◆ TASK STATEMENT: In the entries below, find the line with "(List.range 8).foldl (fun s c =>" and the line with "the program. -/". Return those two lines and all lines between them, exactly.

◆ DATASET EXTRACT:
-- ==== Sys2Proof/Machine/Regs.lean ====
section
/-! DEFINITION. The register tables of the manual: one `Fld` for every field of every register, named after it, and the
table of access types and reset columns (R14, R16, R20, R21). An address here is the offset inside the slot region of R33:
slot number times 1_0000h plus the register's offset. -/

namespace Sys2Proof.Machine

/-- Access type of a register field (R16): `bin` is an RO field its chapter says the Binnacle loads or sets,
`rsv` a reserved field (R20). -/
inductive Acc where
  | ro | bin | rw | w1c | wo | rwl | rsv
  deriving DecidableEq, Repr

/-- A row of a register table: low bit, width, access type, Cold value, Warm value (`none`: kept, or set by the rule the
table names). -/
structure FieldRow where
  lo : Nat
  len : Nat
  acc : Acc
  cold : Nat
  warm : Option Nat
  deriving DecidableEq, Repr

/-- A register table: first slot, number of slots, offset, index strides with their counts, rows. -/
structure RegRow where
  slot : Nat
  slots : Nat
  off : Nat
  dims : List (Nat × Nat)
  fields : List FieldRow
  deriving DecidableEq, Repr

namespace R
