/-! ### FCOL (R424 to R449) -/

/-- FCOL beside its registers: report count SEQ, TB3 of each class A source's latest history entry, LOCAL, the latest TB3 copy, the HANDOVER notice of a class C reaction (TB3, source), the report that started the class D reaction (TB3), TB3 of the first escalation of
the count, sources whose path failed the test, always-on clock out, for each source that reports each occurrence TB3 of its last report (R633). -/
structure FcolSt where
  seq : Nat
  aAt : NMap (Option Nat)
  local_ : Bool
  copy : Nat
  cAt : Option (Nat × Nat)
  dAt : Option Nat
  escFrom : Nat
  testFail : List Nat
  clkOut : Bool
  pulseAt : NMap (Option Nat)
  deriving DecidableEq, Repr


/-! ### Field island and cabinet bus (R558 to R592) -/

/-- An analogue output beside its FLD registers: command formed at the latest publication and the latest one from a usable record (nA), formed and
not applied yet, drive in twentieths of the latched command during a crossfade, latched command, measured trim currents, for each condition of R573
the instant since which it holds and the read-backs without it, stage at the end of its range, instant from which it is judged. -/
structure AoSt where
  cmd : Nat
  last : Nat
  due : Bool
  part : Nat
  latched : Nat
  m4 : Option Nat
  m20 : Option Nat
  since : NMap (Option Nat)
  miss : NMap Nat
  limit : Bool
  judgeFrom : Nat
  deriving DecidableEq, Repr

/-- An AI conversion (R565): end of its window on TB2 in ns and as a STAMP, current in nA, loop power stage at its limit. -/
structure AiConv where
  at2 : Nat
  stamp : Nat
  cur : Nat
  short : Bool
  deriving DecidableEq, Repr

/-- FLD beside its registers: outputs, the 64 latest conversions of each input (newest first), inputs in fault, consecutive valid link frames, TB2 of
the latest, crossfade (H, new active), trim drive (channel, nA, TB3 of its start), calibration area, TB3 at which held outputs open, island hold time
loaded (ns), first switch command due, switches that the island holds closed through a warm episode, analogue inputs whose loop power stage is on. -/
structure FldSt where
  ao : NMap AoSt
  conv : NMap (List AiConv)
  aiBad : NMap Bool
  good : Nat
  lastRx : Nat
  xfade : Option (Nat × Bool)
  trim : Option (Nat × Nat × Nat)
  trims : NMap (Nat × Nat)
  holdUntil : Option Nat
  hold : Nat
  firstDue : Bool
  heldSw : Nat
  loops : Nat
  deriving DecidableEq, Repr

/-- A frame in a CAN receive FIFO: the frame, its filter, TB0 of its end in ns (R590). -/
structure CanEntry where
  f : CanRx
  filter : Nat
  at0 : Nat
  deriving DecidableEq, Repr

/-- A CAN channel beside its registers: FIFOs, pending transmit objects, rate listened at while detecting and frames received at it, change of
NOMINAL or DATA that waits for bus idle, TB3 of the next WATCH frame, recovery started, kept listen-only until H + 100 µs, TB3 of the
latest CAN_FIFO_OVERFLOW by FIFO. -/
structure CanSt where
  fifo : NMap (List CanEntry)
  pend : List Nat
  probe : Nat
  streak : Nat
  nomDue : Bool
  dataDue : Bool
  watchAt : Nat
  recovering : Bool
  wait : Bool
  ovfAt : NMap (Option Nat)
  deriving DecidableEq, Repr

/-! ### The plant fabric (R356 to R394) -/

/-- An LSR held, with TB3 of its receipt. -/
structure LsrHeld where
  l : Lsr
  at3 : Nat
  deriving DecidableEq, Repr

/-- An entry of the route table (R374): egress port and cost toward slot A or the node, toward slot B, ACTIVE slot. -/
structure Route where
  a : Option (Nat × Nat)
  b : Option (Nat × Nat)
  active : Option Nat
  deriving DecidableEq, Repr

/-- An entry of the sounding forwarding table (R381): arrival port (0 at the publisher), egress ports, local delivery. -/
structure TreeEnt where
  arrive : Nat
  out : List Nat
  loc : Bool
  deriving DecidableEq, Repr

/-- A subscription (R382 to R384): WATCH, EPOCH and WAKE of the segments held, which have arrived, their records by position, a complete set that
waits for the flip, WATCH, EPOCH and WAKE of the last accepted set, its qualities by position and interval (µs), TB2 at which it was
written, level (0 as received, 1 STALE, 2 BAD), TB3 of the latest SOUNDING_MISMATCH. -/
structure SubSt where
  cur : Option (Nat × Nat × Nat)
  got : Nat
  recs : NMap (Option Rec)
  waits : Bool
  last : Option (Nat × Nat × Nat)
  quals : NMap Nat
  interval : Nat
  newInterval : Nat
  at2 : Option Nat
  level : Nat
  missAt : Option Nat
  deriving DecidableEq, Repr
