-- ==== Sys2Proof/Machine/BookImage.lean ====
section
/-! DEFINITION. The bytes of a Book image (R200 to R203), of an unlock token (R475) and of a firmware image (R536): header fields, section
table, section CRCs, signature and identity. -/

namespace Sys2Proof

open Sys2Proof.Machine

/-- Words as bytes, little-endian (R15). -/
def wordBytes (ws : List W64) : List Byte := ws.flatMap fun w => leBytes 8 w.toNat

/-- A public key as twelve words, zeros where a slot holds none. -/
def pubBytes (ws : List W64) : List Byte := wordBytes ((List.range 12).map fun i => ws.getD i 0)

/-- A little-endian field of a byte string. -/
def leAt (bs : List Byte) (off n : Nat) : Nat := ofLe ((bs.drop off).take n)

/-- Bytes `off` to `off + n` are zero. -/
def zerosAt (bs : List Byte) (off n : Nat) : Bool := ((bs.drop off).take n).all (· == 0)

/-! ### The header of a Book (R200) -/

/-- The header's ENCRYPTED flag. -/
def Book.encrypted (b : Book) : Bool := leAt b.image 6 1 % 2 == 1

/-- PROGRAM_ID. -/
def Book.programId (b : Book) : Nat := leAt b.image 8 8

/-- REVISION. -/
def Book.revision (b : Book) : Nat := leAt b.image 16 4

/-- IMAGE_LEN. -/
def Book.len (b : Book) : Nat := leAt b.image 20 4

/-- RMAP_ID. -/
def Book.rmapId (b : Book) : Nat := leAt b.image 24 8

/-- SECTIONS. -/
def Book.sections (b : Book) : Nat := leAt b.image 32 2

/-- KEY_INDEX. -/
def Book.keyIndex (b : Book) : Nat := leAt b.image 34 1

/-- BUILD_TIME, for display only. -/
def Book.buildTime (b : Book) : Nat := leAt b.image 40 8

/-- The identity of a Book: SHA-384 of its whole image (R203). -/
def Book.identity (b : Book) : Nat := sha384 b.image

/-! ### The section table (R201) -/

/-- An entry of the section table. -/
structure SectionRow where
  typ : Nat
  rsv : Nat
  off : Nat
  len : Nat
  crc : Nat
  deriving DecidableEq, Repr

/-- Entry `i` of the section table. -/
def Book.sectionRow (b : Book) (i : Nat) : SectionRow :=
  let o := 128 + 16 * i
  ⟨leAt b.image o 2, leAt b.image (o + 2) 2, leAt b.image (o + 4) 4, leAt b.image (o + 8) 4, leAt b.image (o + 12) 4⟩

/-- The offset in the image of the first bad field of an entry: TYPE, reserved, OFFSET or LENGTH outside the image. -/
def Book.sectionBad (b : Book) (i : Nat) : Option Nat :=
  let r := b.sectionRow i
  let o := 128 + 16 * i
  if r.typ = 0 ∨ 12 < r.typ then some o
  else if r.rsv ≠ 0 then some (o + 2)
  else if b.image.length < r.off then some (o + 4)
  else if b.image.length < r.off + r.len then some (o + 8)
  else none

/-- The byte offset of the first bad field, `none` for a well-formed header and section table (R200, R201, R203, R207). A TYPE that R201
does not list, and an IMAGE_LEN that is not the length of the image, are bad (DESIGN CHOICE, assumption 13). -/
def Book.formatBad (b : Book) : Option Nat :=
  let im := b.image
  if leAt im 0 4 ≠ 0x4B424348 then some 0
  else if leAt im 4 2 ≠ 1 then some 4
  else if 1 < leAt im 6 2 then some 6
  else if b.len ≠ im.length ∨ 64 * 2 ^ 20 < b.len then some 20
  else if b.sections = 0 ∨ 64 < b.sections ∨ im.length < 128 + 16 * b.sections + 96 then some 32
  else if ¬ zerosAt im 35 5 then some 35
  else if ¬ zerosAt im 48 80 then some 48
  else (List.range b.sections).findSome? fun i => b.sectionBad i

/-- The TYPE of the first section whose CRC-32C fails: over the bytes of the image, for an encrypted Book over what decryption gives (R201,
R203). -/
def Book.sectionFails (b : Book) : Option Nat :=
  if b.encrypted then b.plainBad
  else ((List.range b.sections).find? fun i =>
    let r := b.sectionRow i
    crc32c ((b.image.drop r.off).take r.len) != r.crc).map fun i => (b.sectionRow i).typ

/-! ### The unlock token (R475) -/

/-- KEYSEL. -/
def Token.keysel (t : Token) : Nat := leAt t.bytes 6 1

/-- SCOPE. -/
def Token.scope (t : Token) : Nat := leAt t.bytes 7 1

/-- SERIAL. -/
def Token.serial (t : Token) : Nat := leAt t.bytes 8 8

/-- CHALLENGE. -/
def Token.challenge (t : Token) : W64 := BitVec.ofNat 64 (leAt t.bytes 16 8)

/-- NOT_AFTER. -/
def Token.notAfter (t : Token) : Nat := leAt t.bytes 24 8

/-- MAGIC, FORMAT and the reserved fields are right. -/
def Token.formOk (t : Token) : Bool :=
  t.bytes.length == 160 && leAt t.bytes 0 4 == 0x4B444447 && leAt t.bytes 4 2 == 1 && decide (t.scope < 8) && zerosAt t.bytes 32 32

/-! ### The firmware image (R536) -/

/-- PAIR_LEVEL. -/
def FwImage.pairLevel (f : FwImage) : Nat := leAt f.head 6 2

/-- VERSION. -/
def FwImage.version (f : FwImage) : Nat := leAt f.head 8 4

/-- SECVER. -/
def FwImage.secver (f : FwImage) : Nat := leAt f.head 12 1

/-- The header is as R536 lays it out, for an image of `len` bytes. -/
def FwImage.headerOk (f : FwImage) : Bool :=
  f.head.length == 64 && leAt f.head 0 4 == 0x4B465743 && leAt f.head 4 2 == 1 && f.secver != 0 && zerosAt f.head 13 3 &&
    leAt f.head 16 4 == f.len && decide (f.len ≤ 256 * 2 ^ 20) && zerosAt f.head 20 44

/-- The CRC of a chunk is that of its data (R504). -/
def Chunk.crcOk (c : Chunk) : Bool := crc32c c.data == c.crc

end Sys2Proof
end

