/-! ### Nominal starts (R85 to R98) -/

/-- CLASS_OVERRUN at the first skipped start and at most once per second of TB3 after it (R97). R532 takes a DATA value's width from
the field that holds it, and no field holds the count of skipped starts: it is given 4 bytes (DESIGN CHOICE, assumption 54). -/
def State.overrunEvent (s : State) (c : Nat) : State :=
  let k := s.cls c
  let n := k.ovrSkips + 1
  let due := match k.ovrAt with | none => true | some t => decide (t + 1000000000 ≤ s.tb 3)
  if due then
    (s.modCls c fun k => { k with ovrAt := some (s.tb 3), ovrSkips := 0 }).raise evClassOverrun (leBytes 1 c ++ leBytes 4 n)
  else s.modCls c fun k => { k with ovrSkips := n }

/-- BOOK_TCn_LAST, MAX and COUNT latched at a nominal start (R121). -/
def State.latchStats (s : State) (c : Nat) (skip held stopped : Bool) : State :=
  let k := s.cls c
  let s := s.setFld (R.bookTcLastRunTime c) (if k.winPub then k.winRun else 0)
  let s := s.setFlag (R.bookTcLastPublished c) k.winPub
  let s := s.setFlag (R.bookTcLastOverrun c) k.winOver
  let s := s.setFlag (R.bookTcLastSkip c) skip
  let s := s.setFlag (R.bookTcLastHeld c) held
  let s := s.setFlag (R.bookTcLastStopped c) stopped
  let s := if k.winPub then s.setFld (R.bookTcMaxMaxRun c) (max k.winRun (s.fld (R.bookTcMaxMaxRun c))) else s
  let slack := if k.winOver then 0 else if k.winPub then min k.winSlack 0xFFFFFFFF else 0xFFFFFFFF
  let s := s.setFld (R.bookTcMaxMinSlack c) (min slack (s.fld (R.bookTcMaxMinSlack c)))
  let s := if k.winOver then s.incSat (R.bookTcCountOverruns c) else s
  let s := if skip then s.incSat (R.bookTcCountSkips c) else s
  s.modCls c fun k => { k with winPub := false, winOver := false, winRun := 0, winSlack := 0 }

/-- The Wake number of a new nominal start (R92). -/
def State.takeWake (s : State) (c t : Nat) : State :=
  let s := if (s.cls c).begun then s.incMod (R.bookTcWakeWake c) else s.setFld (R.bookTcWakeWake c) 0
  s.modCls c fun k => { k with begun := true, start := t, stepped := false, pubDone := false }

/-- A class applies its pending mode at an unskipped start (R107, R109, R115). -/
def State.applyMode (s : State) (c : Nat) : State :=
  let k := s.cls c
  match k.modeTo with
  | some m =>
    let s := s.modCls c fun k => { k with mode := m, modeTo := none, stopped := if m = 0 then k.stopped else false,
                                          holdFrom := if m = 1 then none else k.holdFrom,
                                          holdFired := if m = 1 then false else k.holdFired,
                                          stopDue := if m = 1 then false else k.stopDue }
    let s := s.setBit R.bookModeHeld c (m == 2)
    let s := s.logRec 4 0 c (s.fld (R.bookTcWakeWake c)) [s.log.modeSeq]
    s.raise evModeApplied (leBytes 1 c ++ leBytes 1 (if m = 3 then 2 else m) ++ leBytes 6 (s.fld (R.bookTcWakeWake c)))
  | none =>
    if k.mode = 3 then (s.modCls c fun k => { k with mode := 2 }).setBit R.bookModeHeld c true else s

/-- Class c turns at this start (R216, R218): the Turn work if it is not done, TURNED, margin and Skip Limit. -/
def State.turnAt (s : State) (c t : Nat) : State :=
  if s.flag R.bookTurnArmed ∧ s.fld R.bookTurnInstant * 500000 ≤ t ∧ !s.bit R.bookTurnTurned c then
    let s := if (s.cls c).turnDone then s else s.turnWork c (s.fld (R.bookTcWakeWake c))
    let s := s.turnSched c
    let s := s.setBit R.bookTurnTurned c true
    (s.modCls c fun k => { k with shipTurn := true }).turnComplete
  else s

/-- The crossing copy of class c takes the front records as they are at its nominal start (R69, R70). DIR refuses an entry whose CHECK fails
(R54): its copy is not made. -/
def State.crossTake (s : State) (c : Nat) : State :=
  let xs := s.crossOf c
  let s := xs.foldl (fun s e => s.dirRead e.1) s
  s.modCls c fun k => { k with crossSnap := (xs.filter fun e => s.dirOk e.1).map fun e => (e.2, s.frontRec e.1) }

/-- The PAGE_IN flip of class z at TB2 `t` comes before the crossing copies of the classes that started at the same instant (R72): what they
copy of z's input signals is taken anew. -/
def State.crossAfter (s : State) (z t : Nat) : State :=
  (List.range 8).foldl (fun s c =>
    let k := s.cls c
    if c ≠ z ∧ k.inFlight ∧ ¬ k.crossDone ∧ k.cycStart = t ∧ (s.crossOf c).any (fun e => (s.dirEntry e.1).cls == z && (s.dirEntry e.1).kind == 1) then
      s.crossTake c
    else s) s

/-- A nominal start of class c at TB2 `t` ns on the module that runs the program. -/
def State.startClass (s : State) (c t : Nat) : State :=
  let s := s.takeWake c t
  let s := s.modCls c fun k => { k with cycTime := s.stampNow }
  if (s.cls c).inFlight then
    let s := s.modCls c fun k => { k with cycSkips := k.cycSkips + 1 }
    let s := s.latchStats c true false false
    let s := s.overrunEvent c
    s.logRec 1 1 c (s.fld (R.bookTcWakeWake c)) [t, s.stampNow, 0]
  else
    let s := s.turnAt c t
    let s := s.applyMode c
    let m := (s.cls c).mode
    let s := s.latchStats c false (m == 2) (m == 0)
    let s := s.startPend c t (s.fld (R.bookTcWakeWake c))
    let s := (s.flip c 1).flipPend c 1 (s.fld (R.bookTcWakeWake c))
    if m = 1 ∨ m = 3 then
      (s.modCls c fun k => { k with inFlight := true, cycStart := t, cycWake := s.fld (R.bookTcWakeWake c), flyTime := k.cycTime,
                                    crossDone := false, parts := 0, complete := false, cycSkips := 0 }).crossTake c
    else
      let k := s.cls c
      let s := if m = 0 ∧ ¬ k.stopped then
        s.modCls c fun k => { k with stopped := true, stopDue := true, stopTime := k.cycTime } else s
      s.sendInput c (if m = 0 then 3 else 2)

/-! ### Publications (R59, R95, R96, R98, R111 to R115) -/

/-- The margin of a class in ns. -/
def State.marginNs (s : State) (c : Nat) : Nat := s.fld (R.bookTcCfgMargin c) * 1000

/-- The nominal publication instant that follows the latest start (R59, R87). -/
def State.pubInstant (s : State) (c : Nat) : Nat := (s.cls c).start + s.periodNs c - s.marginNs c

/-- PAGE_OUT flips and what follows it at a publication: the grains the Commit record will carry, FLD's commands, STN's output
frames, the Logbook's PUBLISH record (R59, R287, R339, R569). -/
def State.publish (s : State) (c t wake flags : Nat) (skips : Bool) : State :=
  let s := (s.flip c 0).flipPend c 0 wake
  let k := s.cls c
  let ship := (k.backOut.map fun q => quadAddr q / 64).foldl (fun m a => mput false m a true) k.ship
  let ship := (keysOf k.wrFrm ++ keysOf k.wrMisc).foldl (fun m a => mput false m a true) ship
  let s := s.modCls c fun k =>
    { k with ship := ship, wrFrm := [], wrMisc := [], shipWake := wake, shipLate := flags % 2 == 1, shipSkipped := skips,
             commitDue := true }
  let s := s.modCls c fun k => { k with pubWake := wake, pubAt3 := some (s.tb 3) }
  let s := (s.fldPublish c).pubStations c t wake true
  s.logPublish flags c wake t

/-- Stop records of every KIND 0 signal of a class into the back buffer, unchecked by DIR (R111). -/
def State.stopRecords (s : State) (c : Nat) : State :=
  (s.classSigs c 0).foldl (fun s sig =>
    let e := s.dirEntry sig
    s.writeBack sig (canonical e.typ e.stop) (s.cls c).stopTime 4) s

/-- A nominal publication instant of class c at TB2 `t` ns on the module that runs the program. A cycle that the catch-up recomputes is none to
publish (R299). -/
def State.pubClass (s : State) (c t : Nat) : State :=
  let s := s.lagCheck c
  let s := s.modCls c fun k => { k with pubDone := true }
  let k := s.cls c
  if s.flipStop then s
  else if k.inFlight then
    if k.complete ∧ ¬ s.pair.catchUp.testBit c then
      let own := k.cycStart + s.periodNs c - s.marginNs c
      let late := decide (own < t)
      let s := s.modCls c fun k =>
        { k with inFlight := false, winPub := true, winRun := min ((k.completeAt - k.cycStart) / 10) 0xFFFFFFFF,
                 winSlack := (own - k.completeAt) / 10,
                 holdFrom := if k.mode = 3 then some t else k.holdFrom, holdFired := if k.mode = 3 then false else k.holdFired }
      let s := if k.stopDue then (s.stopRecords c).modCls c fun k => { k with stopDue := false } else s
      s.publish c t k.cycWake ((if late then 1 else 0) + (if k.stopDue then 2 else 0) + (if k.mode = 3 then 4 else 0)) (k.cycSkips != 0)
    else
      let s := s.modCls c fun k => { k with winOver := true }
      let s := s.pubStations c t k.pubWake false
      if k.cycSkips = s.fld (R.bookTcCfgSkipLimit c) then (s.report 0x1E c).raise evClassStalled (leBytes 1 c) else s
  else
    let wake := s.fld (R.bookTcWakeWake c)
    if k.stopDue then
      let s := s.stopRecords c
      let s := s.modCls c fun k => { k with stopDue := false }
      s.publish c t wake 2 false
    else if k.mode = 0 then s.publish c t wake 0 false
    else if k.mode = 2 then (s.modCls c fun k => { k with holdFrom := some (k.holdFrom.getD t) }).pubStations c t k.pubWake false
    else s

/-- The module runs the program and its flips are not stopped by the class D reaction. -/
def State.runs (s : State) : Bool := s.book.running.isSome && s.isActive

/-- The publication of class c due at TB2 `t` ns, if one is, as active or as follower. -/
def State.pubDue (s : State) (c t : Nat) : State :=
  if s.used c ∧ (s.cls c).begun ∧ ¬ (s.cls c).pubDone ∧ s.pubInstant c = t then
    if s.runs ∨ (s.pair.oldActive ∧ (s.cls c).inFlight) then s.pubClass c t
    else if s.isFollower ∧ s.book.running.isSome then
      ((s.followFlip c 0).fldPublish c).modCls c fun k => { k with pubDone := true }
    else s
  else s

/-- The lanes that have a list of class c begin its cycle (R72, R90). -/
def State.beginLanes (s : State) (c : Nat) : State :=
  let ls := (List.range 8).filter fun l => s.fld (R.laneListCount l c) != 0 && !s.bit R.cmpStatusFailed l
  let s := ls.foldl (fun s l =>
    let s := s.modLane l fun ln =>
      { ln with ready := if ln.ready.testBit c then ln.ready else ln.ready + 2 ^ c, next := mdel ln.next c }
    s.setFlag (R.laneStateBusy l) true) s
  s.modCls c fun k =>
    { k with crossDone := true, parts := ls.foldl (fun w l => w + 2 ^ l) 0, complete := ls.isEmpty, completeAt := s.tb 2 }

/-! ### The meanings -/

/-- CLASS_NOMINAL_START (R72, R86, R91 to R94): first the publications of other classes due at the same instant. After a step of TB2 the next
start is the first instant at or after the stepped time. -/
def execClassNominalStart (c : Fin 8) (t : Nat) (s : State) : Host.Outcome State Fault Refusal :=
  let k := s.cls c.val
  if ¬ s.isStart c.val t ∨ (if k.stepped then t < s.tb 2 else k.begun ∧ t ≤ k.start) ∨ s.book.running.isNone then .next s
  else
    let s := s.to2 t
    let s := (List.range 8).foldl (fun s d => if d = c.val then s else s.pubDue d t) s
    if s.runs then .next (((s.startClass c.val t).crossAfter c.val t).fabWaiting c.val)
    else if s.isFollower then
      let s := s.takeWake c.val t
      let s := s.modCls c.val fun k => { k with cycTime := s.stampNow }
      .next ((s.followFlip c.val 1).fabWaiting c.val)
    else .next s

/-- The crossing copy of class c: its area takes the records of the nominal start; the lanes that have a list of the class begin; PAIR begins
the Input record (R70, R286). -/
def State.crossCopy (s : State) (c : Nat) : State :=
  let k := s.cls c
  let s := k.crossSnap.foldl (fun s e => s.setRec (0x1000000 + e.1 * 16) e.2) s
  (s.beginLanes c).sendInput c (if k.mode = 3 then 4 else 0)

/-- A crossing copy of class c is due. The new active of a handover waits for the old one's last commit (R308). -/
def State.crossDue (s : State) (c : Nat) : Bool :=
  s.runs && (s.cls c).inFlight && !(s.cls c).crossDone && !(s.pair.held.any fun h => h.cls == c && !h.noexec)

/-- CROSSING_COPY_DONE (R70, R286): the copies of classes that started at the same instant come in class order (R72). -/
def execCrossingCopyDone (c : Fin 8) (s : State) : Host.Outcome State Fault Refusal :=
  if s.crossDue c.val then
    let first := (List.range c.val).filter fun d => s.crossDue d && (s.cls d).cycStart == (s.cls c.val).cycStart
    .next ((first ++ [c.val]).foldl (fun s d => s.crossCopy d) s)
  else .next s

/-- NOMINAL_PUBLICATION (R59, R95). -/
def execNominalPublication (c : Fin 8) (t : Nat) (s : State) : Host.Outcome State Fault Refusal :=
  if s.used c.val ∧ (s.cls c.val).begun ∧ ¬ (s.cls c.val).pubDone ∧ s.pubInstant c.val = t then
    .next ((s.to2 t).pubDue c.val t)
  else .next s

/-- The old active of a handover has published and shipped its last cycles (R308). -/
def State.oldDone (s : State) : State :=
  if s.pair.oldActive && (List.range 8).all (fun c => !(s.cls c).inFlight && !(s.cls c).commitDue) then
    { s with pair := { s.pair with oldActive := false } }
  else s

◆ ANSWER SPACE:
  (List.range 8).foldl (fun s c =>
    let k := s.cls c
    if c ≠ z ∧ k.inFlight ∧ ¬ k.crossDone ∧ k.cycStart = t ∧ (s.crossOf c).any (fun e => (s.dirEntry e.1).cls == z && (s.dirEntry e.1).kind == 1) then
      s.crossTake c
    else s) s

/-- A nominal start of class c at TB2 `t` ns on the module that runs the program. -/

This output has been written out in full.